Almost a decade after he'd gone, and never having amounted to much at chess and thereby having given up the game long ago, I realized he was probably letting me win that day. I put him in the 'good' bin.
Monday, 19 July 2010
Cheburashka ♥
In Soviet Russia, nostalgia feels you! that didnt quite come out right, but yeah the question isn't too far off. is it possible to feel nostalgia for something you've never known, from somewhere you've never been?
I have been a huge Russophile from probably the age of five. I grew up in a family chock-full of believers in the communist ideology, not least of whom being my mother and my grandfather. We had a subscription for Misha magazine from where i learnt the Russian alphabet. My mother herself took Russian in college, that language being one amongst the many she went on to learn. I had penpals from the soviet union, and the prized stamp in the collection that we inherited was one from the communist East Germany. Thinking back, i owe a lot to my love for all things russian, since it was a boyhood fanaticism for their aircraft that got me started on the aviation road. or airway, rather.
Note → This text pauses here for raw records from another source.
-- ==== Sys2Proof/Machine/Region.lean ====
section
/-!
DEFINITION. Sys2Proof/Machine/Region.lean: what becomes of a region: quiescence, save frames, pre-emption, resume, edit and
unload (R169 to R181, R230, R306, R357).
-/

namespace Sys2Proof.Machine

/-- GSTAT's code of a region state (R264). -/
def RegionState.code : RegionState → Nat
  | .unloaded => 0
  | .configuring => 1
  | .loaded => 2
  | .running => 3
  | .quiescing => 4
  | .halting => 5
  | .saved => 6
  | .editing => 7
  | .halted => 8

/-! ## Invocations opened (R171, R177) -/

/-- Is a context's actor a source actor: one bound, with no bound input but engine ends (R161)? -/
def State.isSource (s : State) (c : Context) : Bool := c.bound && (s.fireInputs c).isEmpty && !s.noInvocation c

/-- The invocations that a region has opened: at its source actors, where the next opens as soon as the one before has ended
there, and at its source windows, where it opens with its first token (R161, R171, R177). -/
def State.openedCount (s : State) (g : Graph) : Nat :=
  let acts := (g.actors.map fun a => s.ctxAt a.cid a.ctx).filter s.isSource
  let wins := g.windows.filter fun w => !w.sink
  if acts.isEmpty && wins.isEmpty then g.launched
  else
    let a := acts.foldl (fun n c => max n (if c.invocations < g.opens then c.invocations + 1 else c.invocations)) 0
    min g.launched (wins.foldl (fun n w => max n (w.markers + if w.begun then 1 else 0)) a)

/-! ## Quiescence (R173) -/

/-- Does a context belong to a graph? -/
def Context.of (c : Context) (g : BitVec 16) : Bool := c.bound && c.graph == g

/-- Is an engine's holder a context of the graph? -/
def State.engineOf (s : State) (cid : Nat) (e : Engine) (g : BitVec 16) : Bool :=
  match e.holder with
  | some x => (s.ctxAt cid x).of g
  | none => false

/-- Is a region quiescent (R173)? -/
def State.quiescent (s : State) (g : Graph) : Bool :=
  let n := s.openedCount g
  let mine := fun (cid : Nat) (x : BitVec 4) => g.actors.any fun a => a.cid == cid && a.ctx == x
  g.windows.all (fun w => !w.sink || w.markers == n)
    && s.chans.all (fun ch => !(ch.bound && ch.graph == g.num.toNat) || (ch.queue.isEmpty && ch.held.isEmpty && ch.flight.isEmpty))
    && g.actors.all (fun a => let c := s.ctxAt a.cid a.ctx; !c.firing && c.awaits.isEmpty)
    && !s.fences.any (fun f => mine f.cid f.ctx)
    && g.cores.all (fun cid =>
      let k := s.core cid
      !(k.pressQ ++ k.held).any (fun p => p.graph == g.num) && !k.engines.toList.any fun e => s.engineOf cid e g.num && e.st.busy)
    && !s.net.any fun m => m.entry && m.graph == g.num

/-! ## Saving (R177 to R179) -/

/-- Bytes of the elastic window that a save writes: 256 × w where a running block has WIN ≥ 1 (R178, R389). -/
def State.savedWindow (s : State) (cid : Nat) (c : Context) : Nat :=
  if c.firing && headerWin ((s.header cid c c.handler).getD 0) != 0 then 256 * efWords c.precP else 0

/-- Bytes of the bank and of the firing state, which come first in a save frame (R178). -/
def bankBytes : Nat := 2560
def frameHead : Nat := bankBytes + 64

/-- Bytes of the save frame in use (R178). -/
def State.savedBytes (s : State) (cid : Nat) (n : BitVec 4) : Nat :=
  let c := s.ctxAt cid n
  frameHead + s.savedWindow cid c + (s.inputs_ c).foldl (fun k x => k + queueBytes x.2.2.vec x.2.2.queue.length) 0

/-- The elastic window at `w` words a value: e0 to e31 in order, word 0 of each lowest (R385, R389). -/
def Context.windowBytes (c : Context) (w : Nat) : List Byte := c.e.toList.flatMap fun x => leBytes (8 * w) x.toNat

/-- An entry of an input queue in a save frame: its payload, then its mask and code as TAG holds them (R178, R265; log
entry 7). -/
def Token.bytes (t : Token) (vec : Bool) : List Byte :=
  leBytes (if vec then 64 else 8) t.payload.toNat ++ leBytes (if vec then 16 else 8) (t.code.toNat * 65536 + t.valid.toNat)
def tokenFrom (vec : Bool) (l : List Byte) : Token :=
  let n := if vec then 64 else 8
  let tag := leNat (l.drop n)
  ⟨BitVec.ofNat 512 (leNat (l.take n)), BitVec.ofNat 16 tag, BitVec.ofNat 3 (tag / 65536)⟩

/-- The bytes of a context's save frame: bank and firing state with bytes that the manual leaves open, then the window, then the
entries of its input queues from port 0 up (R178, R389; log entry 7). -/
def State.frameBytes (s : State) (cid : Nat) (n : BitVec 4) : List Byte :=
  let c := s.ctxAt cid n
  ((List.range frameHead).map fun i => Config.frameByte (s.nextId + i)) ++ c.windowBytes (s.savedWindow cid c / 256)
    ++ (s.inputs_ c).flatMap fun x => x.2.2.queue.flatMap fun t => t.bytes x.2.2.vec

/-- The address of a context's save frame (R179). -/
def State.frameAt (s : State) (a : ActorPlace) : Nat := layer3 a.cid (s.ctxAt a.cid a.ctx).saveBase

/-- One context saved: its frame is written at its column's port (R178, R179). -/
def State.saveContext (s : State) (a : ActorPlace) : State :=
  let c := s.ctxAt a.cid a.ctx
  let s1 := s.portStore a.cid a.ctx c.graph (s.frameAt a) (s.frameBytes a.cid a.ctx)
  { s1 with nextId := s1.nextId + frameHead }.setCtxAt a.cid a.ctx { c with
    saved := true
    frameSeed := (s.nextId, s.nextId + bankBytes)
    framed := Vector.ofFn fun p => match s.inChan c (BitVec.ofNat 4 p.val) with
      | some (_, ch) => ch.queue.length
      | none => 0 }

/-- Every context of a region saved. -/
def State.saveAll (s : State) (g : Graph) : State := g.actors.foldl State.saveContext s

/-- The entries of the input queues read back from the bytes of a frame, in place of those that the save wrote (R178, R179). -/
def State.restoreQueues (s : State) (c : Context) : List (BitVec 4 × Nat × Channel) → List Byte → State
  | [], _ => s
  | (p, i, ch) :: rest, l =>
    let n := getV c.framed p
    let size := queueBytes ch.vec 1
    let ts := (List.range n).map fun k => tokenFrom ch.vec (bytesAt l (size * k) size)
    (s.modChan i fun ch => { ch with queue := ts ++ ch.queue.drop n }).restoreQueues c rest (l.drop (size * n))

/-- The free bytes that a save has written from a seed on. -/
def seededBytes (seed n : Nat) : List Byte := (List.range n).map fun i => Config.frameByte (seed + i)

/-- The bank read back from its bytes in a frame: as it was where the save wrote them, and else registers of which only these
bytes decide (R12, R178; log entry 7). -/
def Context.bankFrom (c : Context) (l : List Byte) : Context :=
  if l = seededBytes c.frameSeed.1 bankBytes then c
  else
    let x := Config.frameItem l
    { c with
      s := Vector.ofFn fun i => BitVec.ofNat 64 (x i.val)
      full := Vector.ofFn fun i => x (32 + i.val) % 2 == 1
      v := Vector.ofFn fun i => lanes fun j => BitVec.ofNat 32 (x (64 + 16 * i.val + j.toNat))
      k := Vector.ofFn fun i => BitVec.ofNat 16 (x (576 + i.val))
      f := Vector.ofFn fun i => BitVec.ofNat 32 (x (584 + i.val))
      gen := Vector.ofFn fun i => BitVec.ofNat 32 (x (600 + i.val))
      status := BitVec.ofNat 64 (x 616)
      prec := BitVec.ofNat 64 (x 617)
      cause := BitVec.ofNat 64 (x 618)
      faddr := BitVec.ofNat 64 (x 619)
      epc := BitVec.ofNat 64 (x 620)
      tvec := BitVec.ofNat 64 (x 621)
      rseed := BitVec.ofNat 64 (x 622)
      pladder := BitVec.ofNat 64 (x 623)
      pbudget := BitVec.ofNat 64 (x 624) }

/-- The firing state read back in the same way; the handler is one of the actor's, the word one of its words (R178; log entry
7). -/
def State.firingFrom (s : State) (cid : Nat) (c : Context) (l : List Byte) : Context :=
  if l = seededBytes c.frameSeed.2 (frameHead - bankBytes) then c
  else
    let x := Config.frameItem l
    let h := (c.handlers.map fun h => h.1).getD (x 0 % c.handlers.length) c.handler
    { c with
      firing := x 1 % 2 == 1
      park := if x 2 % 2 == 1 then c.park else .none
      handler := h
      word := BitVec.ofNat 7 (x 3 % wordCount ((s.header cid c h).getD 0))
      consRem := Vector.ofFn fun i => BitVec.ofNat 8 (x (4 + i.val))
      prodRem := Vector.ofFn fun i => BitVec.ofNat 8 (x (20 + i.val)) }

/-- Bank, firing state, window and queue entries of one context read back from its frame (R178 to R180, R389; log entry 7). -/
def State.restoreContext (s : State) (a : ActorPlace) : State :=
  let c := s.ctxAt a.cid a.ctx
  let w := s.savedWindow a.cid c / 256
  let all := s.portBytes (s.frameAt a) (s.savedBytes a.cid a.ctx)
  let l := all.drop frameHead
  let s0 := s.setCtxAt a.cid a.ctx
    (s.firingFrom a.cid (c.bankFrom (all.take bankBytes)) ((all.take frameHead).drop bankBytes))
  let s1 := s0.restoreQueues c (s.inputs_ c) (l.drop (256 * w))
  if w = 0 then s1
  else s1.modCtxAt a.cid a.ctx fun c => { c with
    e := Vector.ofFn fun i => BitVec.ofNat 256 (leNat (bytesAt l (8 * w * i.val) (8 * w))) }

/-- The answer of two accesses together. -/
def PortAnswer.meet : PortAnswer → PortAnswer → PortAnswer
  | .down, _ => .down
  | _, .down => .down
  | .open_, x => x
  | .wait, _ => .wait

/-- The answer of the ports to the save frames of a region (R179, R252). -/
def State.framesPort (s : State) (g : Graph) : PortAnswer :=
  g.actors.foldl (fun x a => x.meet (s.reachable a.cid (s.frameAt a) (s.savedBytes a.cid a.ctx))) .open_

/-- What needs ports goes on once they perform it, and halts its region where a bus has failed (R252). -/
def State.withPorts (s : State) (g : BitVec 16) (x : PortAnswer) (k : State) : State :=
  match x with
  | .open_ => k
  | .wait => s
  | .down => s.haltRegion g

/-- A region's own state changed. -/
def State.setRegion (s : State) (g : BitVec 16) (st : RegionState) : State := s.modGraph g fun x => { x with st }

/-! ## Freeing (R170, R230, R306, R357) -/

/-- A core without the contexts given: those are freed, their engines closed, their held press commands gone, the replies and holds
kept for them too, a turn of theirs over; the press queue stands as it is (R170, R230, R357). -/
def Core.freed (k : Core) (g : BitVec 16) (mine : BitVec 4 → Bool) : Core :=
  { k with
    ctxs := Vector.ofFn fun i =>
      if mine (BitVec.ofNat 4 i.val) then k.ctxs[i.val].freed (BitVec.ofNat 4 i.val) else k.ctxs[i.val]
    engines := k.engines.map fun e => match e.holder with
      | some x => if mine x then Engine.reset else e
      | none => e
    held := k.held.filter fun p => p.graph != g
    replyBuf := k.replyBuf.filter fun m => !mine m.target
    holds := k.holds.filter fun h => !mine h.ctx
    users := k.users.filter fun u => u != g.toNat
    code := k.code.filter fun u => u.1 != g.toNat
    turn := k.turn && !mine k.current
    due := k.due.filter fun d => !mine d.ctx }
One of the things i do is spot airplanes. And when it comes to that, the rarer the better. If it flies and is weird, i probably know a thing or two about it. I have cherished memories of a long list of strange aircraft sightings, from an Antonov 124 at delhi to an Ilyushin 18 in trivandrum, and all the way back to delhi for a cargo 707 which is a rare thing these days. I would travel miles if i could get to see the An-225, and i would travel back in time if i could to see the Air India Il-62 and L-1011. To be frank, the regular Airbuses and Boeings are kinda boring, to the point that even the paramount Embraers are a relief for me.
Cheburashka - Can you see how the nickname came to be?
And what i haven't had the chance to see, I read up about. I have a sizeable database on the weird planes of the world, and keep adding to it on almost a daily basis. Which brought me, a couple of years ago, to a most interesting aircraft, the Antonov-74. I had been looking for an aircraft the russians nicknamed the 747ski (which is actually the Antonov 30), dont ask me why i needed to know that, and i stumbled on this airplane instead. And this, in turn, was nicknamed 'Cheburashka', apparently after the Soviet animated character it resembled.
So, wiki-fan that i am, i immediately went on the Cheburashka page, to look it up. Airplanes were soon forgotten (i remembered the 747ski again only months later), and i couldn't get enough of this little chap. Pictures were downloaded, links were opened, youtube videos were watched, and torrents were downloaded. it didnt even disappoint me that i had gotten japanese dubbed versions on torrent, there were very few good torrents in any case. I've watched the video at the top of this post dozens of times now.
And strangely, it felt nostalgic. It felt like i had seen it before, a long long time ago. I know for a fact that i haven't, yet it seemed to fit so seamlessly with my memories from childhood that i was amazed.. i'd say yeah, it IS possible to feel nostalgia for something you've never known. It took me two whole years, but i finally got around to writing this and sharing it here.. Take a look at the video, and if you couldn't love Cheburashka, your friendship contract is probably up for renewal :P
PS - if you do like it, especially the song, i can send it over. or come over myself and sing it. and then hit you on the head non-lethally but severely enough that you wont remember my bad singing. whichever.